Support Questions

Find answers, ask questions, and share your expertise

Using Phoenix CsvBulkUploadTool with columns that contain "," characters

avatar
Super Collaborator

I am trying to use the CsvBulkUploadTool to get data from Hive to Phoenix/HBase.

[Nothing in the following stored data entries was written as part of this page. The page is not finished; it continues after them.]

-- ==== Sys2Proof/Machine/Arithmetic.lean ====
section
/-! DEFINITION. The binary arithmetic commands (spec/40_arithmetic.md R51 to R57). Each forms the exact integer result of
its signed 64-bit operands, not reduced to the word size first (30_encoding.md R44), and stores it modulo 2^w. -/

namespace Sys2Proof.Machine

/-- `add`: `store(a + b)` (R52). -/
def execAdd (a b : Word) (s : State) : Host.Outcome State Fault Refusal :=
  .next (execute (fun s => .done (store s (s64 a + s64 b))) signedResult noText s)

/-- `subtract`: `store(a - b)` (R53). -/
def execSubtract (a b : Word) (s : State) : Host.Outcome State Fault Refusal :=
  .next (execute (fun s => .done (store s (s64 a - s64 b))) signedResult noText s)

/-- `multiply`: `store(a * b)` (R54). -/
def execMultiply (a b : Word) (s : State) : Host.Outcome State Fault Refusal :=
  .next (execute (fun s => .done (store s (s64 a * s64 b))) signedResult noText s)

/-- The rule of `divide`: DivisionByZero for a zero divisor, else `store(tdiv(a, b))` (R55). -/
def divideRule (a b : Int) (s : State) : RuleResult :=
  if b = 0 then .raised .divisionByZero else .done (store s (tdiv a b))

/-- `divide` (R55). -/
def execDivide (a b : Word) (s : State) : Host.Outcome State Fault Refusal :=
  .next (execute (divideRule (s64 a) (s64 b)) signedResult noText s)

/-- The rule of `mod`: DivisionByZero for a zero divisor, else `store(trem(a, b))` (R56). -/
def modRule (a b : Int) (s : State) : RuleResult :=
  if b = 0 then .raised .divisionByZero else .done (store s (trem a b))

/-- `mod` (R56). -/
def execMod (a b : Word) (s : State) : Host.Outcome State Fault Refusal :=
  .next (execute (modRule (s64 a) (s64 b)) signedResult noText s)

end Sys2Proof.Machine
end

As I typically do, I created a Hive table w/ the copy of the data that I care about, and with the properties:

“row format delimited fields terminated by ‘|’ null defined as ‘null’ stored as textfile location ‘my location’ “

This correctly outputs a series of CSV files in HDFS with rows that look like this:

96|9|116|183|[-6, -81, 96, 43, 108, 12, 0, 116, 30, 88, -29, 87, -73, -106, 0, 9, 27, 1, 71, 3, 0, 2, 13, 118, 119]|13|Some_String|3180|1474517022732|0|150

The 5th column needs to be stored as a string.

I can manually enter this into my HBase table:

upsert into my_table values (96,9,116,183,’[-6, -81, 96, 43, 108, 12, 0, 116, 30, 88, -29, 87, -73, -106, 0, 9, 27, 1, 71, 3, 0, 2, 13, 118, 119]’,13,’Some_String’,3180,1474517022732,0,150)

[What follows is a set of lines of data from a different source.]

-- ==== Sys2Proof/Machine/Step.lean ====
section
/-! DEFINITION. One step of the machine: the next host input takes effect (spec/30_encoding.md R38, R45). -/

namespace Sys2Proof.Machine

/-- One step. With nothing presented the block waits (20_memory.md R32). `RST` resets it (R98). A command is
decoded and executed, or answered with IllegalCommand (R45, R91); with no `RST` before it, it is refused (R100). -/
def step (s : State) : Host.Outcome State Fault Refusal :=
  match fetch s with
  | none => .next s
  | some (.rst, t) => .next (assertReset t)
  | some (.command c, t) =>
    if t.resetSeen then
      match decode c with
      | .instr i => exec i t
      | .reserved _ => .next (answerIllegal t)
    else .refused .commandBeforeReset

/-- The host presents the command of an opcode-table word next, with operand buses of zeros where the table gives
them no bits. The step takes a command only after a reset, so this marks one as seen (notes/assumptions/2.md). -/
def State.withFetchWord (s : State) (nbits w : Nat) : State :=
  present { s with resetSeen := true } (.command (Command.ofTableWord nbits w))

end Sys2Proof.Machine
end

However, the CsvBulkUploadTool fails.

I’m passing the “ -d '|' “ parameter (and I’ve also tried with double quotes), but I still get errors like the one below.

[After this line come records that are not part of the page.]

-- ==== Sys2Proof/Tests/Slice0.lean ====
section
/-! SUPPORT. Tests: the smoke test of the legality checks, the decoding of every instruction from a word written
out bit by bit, vectors of spec/95_test_vectors.md (their names stand in the comments), and a witness for every
statement that has hypotheses. -/

namespace Sys2Proof.Tests
open Sys2Proof.Machine

/-- A state after a reset, at a word size, a radix and a pattern. -/
def machineAt (ws : WordSize) (base : Base) (raw : Word) : State :=
  { State.reset with ws := ws, base := base, raw := raw }

/-- A state with inputs pending. -/
def given (s : State) (inputs : List HostInput) : State := { s with inputs := inputs }

/-- What an outcome shows, when it goes on: STATUS, RESULT and `raw`. -/
def shown (o : Host.Outcome State Fault Refusal) : Option (BitVec 3 × Word × Word) :=
  match o with
  | .next t => some (statusO t, t.result, t.raw)
  | .fault _ => none
  | .refused _ => none

/-- The text of an outcome that goes on, as character codes. -/
def shownText (o : Host.Outcome State Fault Refusal) : Option (List Byte) :=
  match o with
  | .next t => some (t.text.toList.take t.textLen.toNat)
  | .fault _ => none
  | .refused _ => none

/-- One instruction on the state of the vectors VA, VB, VS and VM: `raw` = 0x5A, DEC. -/
def ran (ws : WordSize) (i : Instr) : Option (BitVec 3 × Word × Word) := shown (exec i (machineAt ws .dec 0x5A))

/-! The three checks of R42 each refuse an ill-formed word, and accept a well-formed one. -/

theorem test_reserved_bit_is_checked :
    (Command.mk 0b10000001 5 3).reservedBitClear = false ∧ (Command.mk 0b10000001 5 3).legal = false ∧
      (Command.mk 0b00000001 5 3).legal = true := by decide

theorem test_opcode_is_checked :
    (Command.mk 0b00000000 0 0).opcodeAssigned = false ∧ (Command.mk 0b00000000 0 0).legal = false ∧
      (Command.mk 0b00010111 0 0).opcodeAssigned = false ∧ (Command.mk 0b00010111 0 0).legal = false ∧
      (Command.mk 0b00010110 0 0).legal = true := by decide

theorem test_argument_is_checked :
    (Command.mk 0b00100001 5 3).argumentAllowed = false ∧ (Command.mk 0b00100001 5 3).legal = false ∧
      (Command.mk 0b00110001 0 0).legal = true := by decide

/-! Decoding, each word written out as RSV, ARG, OPC (R39, R40, R44). -/

theorem test_decode_arithmetic (a b : Word) :
    decode ⟨0b00000001, a, b⟩ = .instr (.add a b) ∧ decode ⟨0b00000010, a, b⟩ = .instr (.subtract a b) ∧
      decode ⟨0b00000011, a, b⟩ = .instr (.multiply a b) ∧ decode ⟨0b00000100, a, b⟩ = .instr (.divide a b) ∧
      decode ⟨0b00000101, a, b⟩ = .instr (.mod a b) := by simp [decode, decodeOpcode, plain]

theorem test_decode_bitwise (a b : Word) :
    decode ⟨0b00000110, a, b⟩ = .instr (.bitAnd a b) ∧ decode ⟨0b00000111, a, b⟩ = .instr (.bitOr a b) ∧
      decode ⟨0b00001000, a, b⟩ = .instr (.bitXor a b) ∧ decode ⟨0b00001001, a, b⟩ = .instr (.bitNot a) := by
  simp [decode, decodeOpcode, plain]

theorem test_decode_shift_rotate (a b : Word) :
    decode ⟨0b00001010, a, b⟩ = .instr (.shl a b) ∧ decode ⟨0b00001011, a, b⟩ = .instr (.shr a b) ∧
      decode ⟨0b00001100, a, b⟩ = .instr (.rol a b) ∧ decode ⟨0b00001101, a, b⟩ = .instr (.ror a b) := by
  simp [decode, decodeOpcode, plain]

theorem test_decode_elementary_math (a b : Word) :
    decode ⟨0b00001110, a, b⟩ = .instr (.isqrt a) ∧ decode ⟨0b00001111, a, b⟩ = .instr (.reciprocal a) := by
  simp [decode, decodeOpcode, plain]

theorem test_decode_set_base (a b : Word) :
    decode ⟨0b00010000, a, b⟩ = .instr (.setBase .dec) ∧ decode ⟨0b00110000, a, b⟩ = .instr (.setBase .bin) ∧
      decode ⟨0b01010000, a, b⟩ = .instr (.setBase .oct) ∧ decode ⟨0b01110000, a, b⟩ = .instr (.setBase .hex) := by
  simp [decode, decodeOpcode, Base.ofCode]

theorem test_decode_set_word_size (a b : Word) :
    decode ⟨0b00010001, a, b⟩ = .instr (.setWordSize .byte) ∧
      decode ⟨0b00110001, a, b⟩ = .instr (.setWordSize .word) ∧
      decode ⟨0b01010001, a, b⟩ = .instr (.setWordSize .dword) ∧
      decode ⟨0b01110001, a, b⟩ = .instr (.setWordSize .qword) := by
  simp [decode, decodeOpcode, WordSize.ofCode]

theorem test_decode_load_read_render (a b : Word) :
    decode ⟨0b00010010, a, b⟩ = .instr (.setValue a) ∧ decode ⟨0b00010011, a, b⟩ = .instr (.setRaw a) ∧
      decode ⟨0b00010100, a, b⟩ = .instr .getValue ∧ decode ⟨0b00010101, a, b⟩ = .instr .getRaw ∧
      decode ⟨0b00010110, a, b⟩ = .instr .display := by simp [decode, decodeOpcode, plain]

/-- The reserved encodings by name (R43; VE1, VE4 to VE9, VE12, VE13). -/
theorem test_decode_reserved :
    decode ⟨0x00, 0, 0⟩ = .reserved .opcodeZero ∧ decode ⟨0x20, 0, 0⟩ = .reserved .opcodeZero ∧
      decode ⟨0x17, 0, 0⟩ = .reserved .opcodeUnassigned ∧ decode ⟨0x1F, 0, 0⟩ = .reserved .opcodeUnassigned ∧
      decode ⟨0x21, 5, 3⟩ = .reserved .argumentNotZero ∧ decode ⟨0x36, 0, 0⟩ = .reserved .argumentNotZero ∧
      decode ⟨0x81, 5, 3⟩ = .reserved .reservedBitSet ∧ decode ⟨0xF1, 0, 0⟩ = .reserved .reservedBitSet ∧
      decode ⟨0xFF, 0, 0⟩ = .reserved .reservedBitSet := by decide

/-! The instructions: at most two vectors each, `(STATUS, RESULT, raw after)`. -/

/-- VA1, VA7. -/
theorem test_add :
    ran .byte (.add 127 1) = some (0, 0xFFFFFFFFFFFFFF80, 0x80) ∧
      ran .byte (.add 300 0) = some (0, 0x2C, 0x2C) := by decide +kernel

/-- VA9, VA11. -/
theorem test_subtract :
    ran .byte (.subtract (-128) 1) = some (0, 0x7F, 0x7F) ∧
      ran .dword (.subtract 0 0x80000000) = some (0, 0xFFFFFFFF80000000, 0x80000000) := by decide +kernel

/-- VA14, VA18. -/
theorem test_multiply :
    ran .byte (.multiply 15 17) = some (0, 0xFFFFFFFFFFFFFFFF, 0xFF) ∧
      ran .qword (.multiply 0x8000000000000000 (-1)) = some (0, 0x8000000000000000, 0x8000000000000000) := by
  decide +kernel

/-- VA20, VA23. -/
theorem test_divide :
    ran .qword (.divide (-7) 2) = some (0, 0xFFFFFFFFFFFFFFFD, 0xFFFFFFFFFFFFFFFD) ∧
      ran .byte (.divide (-128) (-1)) = some (0, 0xFFFFFFFFFFFFFF80, 0x80) := by decide +kernel

/-- VA26, VA28: a divisor is zero or not before any reduction to the word size. -/
theorem test_divide_by_zero :
    ran .byte (.divide 10 256) = some (0, 0, 0) ∧ ran .qword (.divide 0 0) = some (1, 0, 0x5A) := by decide +kernel

/-- VA29, VA30, VA32. -/
theorem test_mod :
    ran .qword (.mod (-10) 3) = some (0, 0xFFFFFFFFFFFFFFFF, 0xFFFFFFFFFFFFFFFF) ∧
      ran .qword (.mod 10 (-3)) = some (0, 1, 1) ∧
      ran .qword (.mod 0x8000000000000000 (-1)) = some (0, 0, 0) := by decide +kernel

/-- VA33, VA34. -/
theorem test_mod_by_zero :
    ran .byte (.mod 300 7) = some (0, 6, 6) ∧ ran .qword (.mod 7 0) = some (1, 0, 0x5A) := by decide +kernel

/-- VB1, VB4, VB5. -/
theorem test_and_or_xor :
    ran .byte (.bitAnd 240 60) = some (0, 0x30, 0x30) ∧
      ran .byte (.bitOr (-128) 1) = some (0, 0xFFFFFFFFFFFFFF81, 0x81) ∧
      ran .byte (.bitXor 255 15) = some (0, 0xFFFFFFFFFFFFFFF0, 0xF0) := by decide +kernel

/-- VB8, VB10. -/
theorem test_bit_not :
    ran .word (.bitNot 255) = some (0, 0xFFFFFFFFFFFFFF00, 0xFF00) ∧ ran .byte (.bitNot 511) = some (0, 0, 0) := by
  decide +kernel

/-- VS5, VS3, VS8. -/
theorem test_shl :
    ran .word (.shl 0xABCD 4) = some (0, 0xFFFFFFFFFFFFBCD0, 0xBCD0) ∧ ran .byte (.shl 1 8) = some (0, 1, 1) ∧
      ran .byte (.shl 1 (-1)) = some (0, 0xFFFFFFFFFFFFFF80, 0x80) := by decide +kernel

/-- VS11, VS13. -/
theorem test_shr :
    ran .byte (.shr (-1) 1) = some (0, 0x7F, 0x7F) ∧
      ran .byte (.shr 128 8) = some (0, 0xFFFFFFFFFFFFFF80, 0x80) := by decide +kernel

/-- VS20, VS22. -/
theorem test_rol :
    ran .word (.rol 0x1234 4) = some (0, 0x2341, 0x2341) ∧
      ran .qword (.rol 0x8000000000000001 64) = some (0, 0x8000000000000001, 0x8000000000000001) := by decide +kernel

/-- VS27, VS28. -/
theorem test_ror :
    ran .word (.ror 0x1234 4) = some (0, 0x4123, 0x4123) ∧
      ran .qword (.ror 1 1) = some (0, 0x8000000000000000, 0x8000000000000000) := by decide +kernel

/-- VM6, VM9: the largest operand. -/
theorem test_isqrt_largest :
    ran .qword (.isqrt 0x7FFFFFFFFFFFFFFF) = some (0, 0xB504F333, 0xB504F333) ∧
      ran .dword (.isqrt 0x7FFFFFFFFFFFFFFF) = some (0, 0xFFFFFFFFB504F333, 0xB504F333) := by decide +kernel

/-- VM3, VM4, VM7, VM10. -/
theorem test_isqrt :
    ran .qword (.isqrt 15) = some (0, 3, 3) ∧ ran .qword (.isqrt 16) = some (0, 4, 4) ∧
      ran .byte (.isqrt 0xFFFF) = some (0, 0xFFFFFFFFFFFFFFFF, 0xFF) ∧
      ran .qword (.isqrt (-1)) = some (2, 0, 0x5A) := by decide +kernel

/-- VM13, VM15, VM18, VM20. -/
theorem test_reciprocal :
    ran .qword (.reciprocal (-1)) = some (0, 0xFFFFFFFFFFFFFFFF, 0xFFFFFFFFFFFFFFFF) ∧
      ran .qword (.reciprocal 2) = some (3, 0, 0x5A) ∧ ran .byte (.reciprocal 257) = some (3, 0, 0x5A) ∧
      ran .qword (.reciprocal 0) = some (1, 0, 0x5A) := by decide +kernel

/-- VC1: the radix only. -/
theorem test_set_base :
    exec (.setBase .hex) (machineAt .qword .dec 0x5A) =
      .next { machineAt .qword .hex 0x5A with result := 0x5A } := rfl

/-- VC3, VC4. -/
theorem test_set_word_size :
    shown (exec (.setWordSize .byte) (machineAt .qword .dec 0x1FF)) = some (0, 0xFFFFFFFFFFFFFFFF, 0xFF) ∧
      shown (exec (.setWordSize .qword) (machineAt .byte .dec 0xFF)) = some (0, 0xFF, 0xFF) := by decide +kernel

/-- VC10, VT6. -/
theorem test_set_value :
    ran .byte (.setValue 0x1234) = some (0, 0x34, 0x34) ∧
      exec (.setValue 0) (machineAt .byte .hex 0x1FF) = .next (machineAt .byte .hex 0) :=
  ⟨by decide +kernel, rfl⟩

/-- VC11, VC12. -/
theorem test_set_raw :
    ran .word (.setRaw 0xFFFFFFFFFFFFFFFF) = some (0, 0xFFFFFFFFFFFFFFFF, 0xFFFF) ∧
      ran .byte (.setRaw 0x80) = some (0, 0xFFFFFFFFFFFFFF80, 0x80) := by decide +kernel

/-- VC14, VC15, VC16. -/
theorem test_get_value_and_get_raw :
    shown (exec .getValue (machineAt .byte .dec 0x80)) = some (0, 0xFFFFFFFFFFFFFF80, 0x80) ∧
      shown (exec .getValue (machineAt .word .dec 0x80)) = some (0, 0x80, 0x80) ∧
      shown (exec .getRaw (machineAt .byte .dec 0x80)) = some (0, 0x80, 0x80) := by decide +kernel

/-- VC19 `"90"`, VC20 `"5A"`, VT3 `"0"`. -/
theorem test_display :
    shownText (exec .display (machineAt .qword .dec 0x5A)) = some [0x39, 0x30] ∧
      shownText (exec .display (machineAt .qword .hex 0x5A)) = some [0x35, 0x41] ∧
      shownText (exec .display State.reset) = some [0x30] := by decide +kernel

/-- VR5 and VR11: the most negative values in DEC, and VR4 in OCT. -/
theorem test_render :
    render (machineAt .byte .dec 0x80) = ['-', '1', '2', '8'] ∧
      render (machineAt .qword .dec 0x8000000000000000) =
        ['-', '9', '2', '2', '3', '3', '7', '2', '0', '3', '6', '8', '5', '4', '7', '7', '5', '8', '0', '8'] ∧
      render (machineAt .byte .oct 0xFF) = ['3', '7', '7'] := by decide +kernel

/-- VR13 in BIN: the longest text fills the port. -/
theorem test_longest_text :
    shownText (exec .display (machineAt .qword .bin 0xFFFFFFFFFFFFFFFF)) = some (List.replicate 64 0x31) := by
  decide +kernel

/-! One step of the machine. -/

/-- W17, VT1: reset from a state with an error held. -/
theorem test_step_reset :
    step { machineAt .byte .hex 0xFF with status := .error .divisionByZero, inputs := [.rst] } = .next State.reset :=
  rfl

/-- VE10: an illegal `divide` by zero reports the illegality; VT5: the next command runs. -/
theorem test_step_illegal :
    (shown (step (given (machineAt .qword .dec 0x5A) [.command ⟨0x84, 5, 0⟩])) = some (4, 0, 0x5A)) ∧
      shown (step { machineAt .qword .dec 0x5A with status := .error .illegalCommand,
                                                    inputs := [.command ⟨0x14, 0, 0⟩] }) = some (0, 0x5A, 0x5A) := by
  decide +kernel

/-- VE17, VE18: buses that are not read. -/
theorem test_step_ignores_unread_buses :
    shown (step (given (machineAt .qword .dec 0x5A) [.command ⟨0x09, 0, 0x1234⟩])) =
        some (0, 0xFFFFFFFFFFFFFFFF, 0xFFFFFFFFFFFFFFFF) ∧
      shown (step (given (machineAt .qword .dec 0x5A) [.command ⟨0x14, 0x1234, 0x5678⟩])) =
        some (0, 0x5A, 0x5A) := by decide +kernel

/-- A word placed for the step runs next, with its buses in the order of notes/assumptions/5.md. -/
theorem test_step_fetch_word :
    decodeTableWord 136 (0x01 + 5 * 2 ^ 8 + 3 * 2 ^ 72) = some (.add 5 3) ∧
      shown (step (State.reset.withFetchWord 136 (0x01 + 5 * 2 ^ 8 + 3 * 2 ^ 72))) = some (0, 8, 8) ∧
      decodeTableWord 8 0x70 = some (.setBase .hex) ∧ decodeTableWord 8 0x80 = none := by decide +kernel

Can anyone tell me how to accomplish my objective here?

16/10/07 14:33:16 INFO mapreduce.Job: Task Id : attempt_1475193681552_0605_m_000376_0, Status : FAILED

Error: java.lang.RuntimeException: java.lang.RuntimeException:
Error on record, java.sql.SQLException: ERROR 201 (22000): Illegal data.,
record =[96|9|116|183|[-6, -81, 96, 43, 108, 12, 0, 116, 30, 88, -29, 87, -73,
-106, 0, 9, 27, 1, 71, 3, 0, 2, 13, 118,
119]|13|Some_String|3180|1474517022732|0|150]
 
at
org.apache.phoenix.mapreduce.CsvToKeyValueMapper.map(CsvToKeyValueMapper.java:176)
 
at
org.apache.phoenix.mapreduce.CsvToKeyValueMapper.map(CsvToKeyValueMapper.java:67)
 
at org.apache.hadoop.mapreduce.Mapper.run(Mapper.java:146)
 
at org.apache.hadoop.mapred.MapTask.runNewMapper(MapTask.java:787)
 
at org.apache.hadoop.mapred.MapTask.run(MapTask.java:341)
 
at org.apache.hadoop.mapred.YarnChild$2.run(YarnChild.java:168)
 
at java.security.AccessController.doPrivileged(Native Method)
 
at javax.security.auth.Subject.doAs(Subject.java:415)
 
at
org.apache.hadoop.security.UserGroupInformation.doAs(UserGroupInformation.java:1709)
 
at org.apache.hadoop.mapred.YarnChild.main(YarnChild.java:162)
1 ACCEPTED SOLUTION

avatar
Super Collaborator

I think I figured this out.

The issue isn't the comma - it was my null character.

It would be nice if the error logging here was just a bit clearer.

View solution in original post

1 REPLY 1

avatar
Super Collaborator

I think I figured this out.

The issue isn't the comma - it was my null character.

It would be nice if the error logging here was just a bit clearer.